• Directions for this task:
Range to output from the entries below: the line containing "if ok then s.onLake ch.toNat (fun l =>" through the line containing "lpMark := if". Set it down exactly, ends included, nothing else.

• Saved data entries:
····················

-- ==== Sys2Proof/Machine/Memory.lean ====
section
/-! DEFINITION. Training, initialisation, pages, refresh, replay, scrubbing and retirement (R336, R342 to R346, R350 to
R359). -/

namespace Sys2Proof.Machine

/-- LAKE_TRAINING_COMPLETE, R346 and R355: an attempt succeeds, and the channel is zero-filled and loads its remap table,
or fails; the third failure marks the channel FAILED. -/
def execLakeTrainingComplete (ch : BitVec 6) (ok : Bool) (s : State) : Host.Outcome State Fault Refusal :=
  .next (if s.up && !(s.lake ch.toNat).trained && (s.lake ch.toNat).state == 0 then
    if ok then s.onLake ch.toNat (fun l =>
      { l with trained := true, remap := (s.flash.lkRetired.filter (fun e => e.1 == ch.toNat)).map (·.2) })
    else if (s.lake ch.toNat).attempts + 1 < 3 then s.onLake ch.toNat (fun l => { l with attempts := l.attempts + 1 })
    else (s.onLake ch.toNat (fun l => { l with attempts := 3, state := 2 })).onBoot
      (fun b => { b with lakeFailed := b.lakeFailed ||| (1#64 <<< ch.toNat) })
  else s)

/-- Installed bytes by the installed code 0 to 3, R357. -/
def lpBytes (installed : BitVec 2) : Nat := (installed.toNat + 1) * 0x200000000

/-- LP_TOP, R357: four channels of whole 640-byte groups, 512 data bytes each. -/
def lpTopOf (installed : BitVec 2) : Nat := lpBase + 4 * (lpBytes installed / 4 / 640 * 512)

/-- LPDDR_TRAINING_COMPLETE, R359: the training ends; at a cold boot the first 256 MiB are zero. A channel's third failure
sends the device to RECOVERY. -/
def execLpddrTrainingComplete (failed : BitVec 4) (installed : BitVec 2) (s : State) : Host.Outcome State Fault Refusal :=
  .next (if s.up then
    if failed = 0 then
      s.onMem (fun m =>
        { m with lpInstalled := lpBytes installed, lpTop := lpTopOf installed, lpSelfRefresh := false,
                 lpMark := if s.boot.wake = 0 ∨ m.lpMark = 0 then lpBase + 0x10000000 else m.lpMark })
    else
      let n := (List.range 4).map (fun c => s.mem.lpAttempts.getD c 0 + (if failed.getLsbD c then 1 else 0))
      let s1 := s.onMem (fun m => { m with lpAttempts := n })
      let dead := listMask ((List.range 4).filter (fun c => 3 ≤ n.getD c 0))
      if dead = 0 then s1 else (s1.onBoot (fun b => { b with lpFail := BitVec.ofNat 4 dead })).toRecovery
  else s)

/-- MEMORY_INIT_COMPLETE, R336: the zero-fill of the Ponds (or of the Reservoir) ends, and waiting accesses proceed. -/
def execMemoryInitComplete (reservoir : Bool) (s : State) : Host.Outcome State Fault Refusal :=
  .next (if s.up then
    (s.onMem (fun m => if reservoir then { m with reservoirReady := true } else { m with pondReady := true })).serveWaiting
  else s)

/-- The 512-byte group of the first access that waits above the mark, R359. -/
def State.lpWanted (s : State) : Option Nat :=
  s.mem.waiting.findSome? (fun x => match s.placeOf x.addr with | .lpddr _ => s.lpUnready x.addr x.len | _ => none)

/-- LP_INIT_ADVANCE, R359: the group that an access waits for first, else the next group in ascending order. -/
def execLpInitAdvance (s : State) : Host.Outcome State Fault Refusal :=
  .next (if s.up && decide (s.mem.lpMark < s.mem.lpTop) then
    match s.lpWanted with
    | some g => (s.onMem (fun m => { m with lpAhead := m.lpAhead ++ [g] })).serveWaiting
    | none => (s.onMem (fun m =>
        { m with lpMark := m.lpMark + 512, lpAhead := m.lpAhead.filter (· != m.lpMark / 512) })).serveWaiting
  else s)

/-- PAGE_IDLE_CLOSE, R342: a bank idle for LK_IDLE cycles closes its page. -/
def execPageIdleClose (ch : BitVec 6) (bank : BitVec 4) (s : State) : Host.Outcome State Fault Refusal :=
  .next (if s.up then s.onLake ch.toNat (fun l => { l with openRow := sdel l.openRow bank.toNat }) else s)

/-- REFRESH_DUE, R343 and R344: placed when the bank has no queued request, postponed up to 8 times, then forced. -/
def execRefreshDue (ch : BitVec 6) (bank : BitVec 4) (queued : Bool) (s : State) : Host.Outcome State Fault Refusal :=
  .next (if s.up then
    s.onLake ch.toNat (fun l =>
      if !queued then { l with postponed := sdel l.postponed bank.toNat }
      else if sget 0 l.postponed bank.toNat < 8 then { l with postponed := sinc l.postponed bank.toNat }
      else { l with counters := sinc l.counters 4 })
  else s)

/-- LAKE_ALERT, R345: the retry buffer is replayed; a command's fourth alert in a row withdraws the channel. -/
def execLakeAlert (ch : BitVec 6) (s : State) : Host.Outcome State Fault Refusal :=
  .next (if s.up && (s.lake ch.toNat).state < 2 then
    if (s.lake ch.toNat).alerts < 3 then
      (((s.lakeCount ch.toNat 3).onLake ch.toNat (fun l => { l with alerts := l.alerts + 1, retryBuf := l.retryBuf.map (fun e => (s.now, e.2)) })).logEvent (0x40 + ch.toNat) 1 .caReplay
        [ch.toNat]).lakeReport ch.toNat 3 1 0
    else ((s.onLake ch.toNat (fun l => { l with state := 3, alerts := 0 })).logEvent (0x40 + ch.toNat) 3 .lpFail [ch.toNat]).lakeReport
      ch.toNat 4 3 0
  else s)

/-- The tier of an address is the one scrubbed. -/
def State.inTier (s : State) (t : Tier) (a : Nat) : Bool :=
  match t, s.placeOf a with
  | .lake, .lake _ _ => true
  | .reservoir, .reservoir _ => true
  | .lpddr, .lpddr _ => true
  | .pond, .pond _ _ => true
  | _, _ => false

/-- A UE found by a scrub read, R360: in a Pond the core reports it without CC_ERR. -/
def State.scrubUe (s : State) (a : Nat) : State :=
  match s.placeOf a with
  | .pond l _ => (s.onMem (fun m => { m with sramUe := m.sramUe + 1 })).raise (s.phys l) (quadrant (s.phys l)) ePondUe 2 (granule a)
  | _ => s.reportUe a

/-- One word read by a scrubber, R350, R352 and R360. `newer` says that a write has landed since the read. -/
def State.scrubWord (s : State) (a : Nat) (newer : Bool) : State :=
  let w := s.store a / 4
  match decodeSyndrome (sget 0 s.mem.synd w) with
  | .clean => s
  | .correct _ => ((if newer then s else s.onMem (·.fix w))).reportCe a
  | .ue => ((if newer then s else s.onMem (·.poisonWord w))).scrubUe a
  | .poison => s.reportPoison a

/-- The correction counts of a channel restart after the last access of its scrub pass, R353. -/
def State.scrubPassEnd (s : State) (a : Nat) : State :=
  match s.placeOf a with
  | .lake ch off => if off / 64 = 0x1FFFFF then s.onLake ch (fun l => { l with ceTable := [] }) else s
  | _ => s

/-- SCRUB_READ, R351 and R352. -/
def execScrubRead (tier : Tier) (addr : Nat) (upset : BitVec 40) (newer : Bool) (s : State) : Host.Outcome State Fault Refusal :=
  .next (if s.up && s.inTier tier addr then
    ((s.onMem (fun m => m.upset (s.store addr / 4) upset)).scrubWord addr newer).scrubPassEnd addr
  else s)

/-- RETIREMENT_COPY_COMPLETE, R354 and R355: the unit's bytes lie in the next reserve unit, the pair is in the remap
table and stored, the next unit begins, and the accesses that waited are served. -/
def execRetirementCopyComplete (ch : BitVec 6) (s : State) : Host.Outcome State Fault Refusal :=
  .next (match (s.lake ch.toNat).copying with
    | some u =>
      if s.up then
        let k := (s.lake ch.toNat).remap.length
        let base := ch.toNat * 0x8000000
        let s1 := (s.readMem (base + u * 0x4000) 0x4000).1.onMem (fun m => m.copyRange (base + u * 0x4000) (base + s.reserveUnit k * 0x4000) 0x4000)
        let s2 := s1.onLake ch.toNat (fun l =>
          { l with remap := l.remap ++ [(u, k)], copying := l.waiting.head?, waiting := l.waiting.drop 1, counters := sinc l.counters 5 })
        (((s2.onFlash (fun f => { f with lkRetired := f.lkRetired ++ [(ch.toNat, u, k)] })).logEvent (0x40 + ch.toNat) 0 .retirement
          [u, k]).lakeReport ch.toNat 5 0 u).serveWaiting
      else s
    | none => s)

end Sys2Proof.Machine
end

····················

• Exercise answer:
    if ok then s.onLake ch.toNat (fun l =>
      { l with trained := true, remap := (s.flash.lkRetired.filter (fun e => e.1 == ch.toNat)).map (·.2) })
    else if (s.lake ch.toNat).attempts + 1 < 3 then s.onLake ch.toNat (fun l => { l with attempts := l.attempts + 1 })
    else (s.onLake ch.toNat (fun l => { l with attempts := 3, state := 2 })).onBoot
      (fun b => { b with lakeFailed := b.lakeFailed ||| (1#64 <<< ch.toNat) })
  else s)

/-- Installed bytes by the installed code 0 to 3, R357. -/
def lpBytes (installed : BitVec 2) : Nat := (installed.toNat + 1) * 0x200000000

/-- LP_TOP, R357: four channels of whole 640-byte groups, 512 data bytes each. -/
def lpTopOf (installed : BitVec 2) : Nat := lpBase + 4 * (lpBytes installed / 4 / 640 * 512)

/-- LPDDR_TRAINING_COMPLETE, R359: the training ends; at a cold boot the first 256 MiB are zero. A channel's third failure
sends the device to RECOVERY. -/
def execLpddrTrainingComplete (failed : BitVec 4) (installed : BitVec 2) (s : State) : Host.Outcome State Fault Refusal :=
  .next (if s.up then
    if failed = 0 then
      s.onMem (fun m =>
        { m with lpInstalled := lpBytes installed, lpTop := lpTopOf installed, lpSelfRefresh := false,
                 lpMark := if s.boot.wake = 0 ∨ m.lpMark = 0 then lpBase + 0x10000000 else m.lpMark })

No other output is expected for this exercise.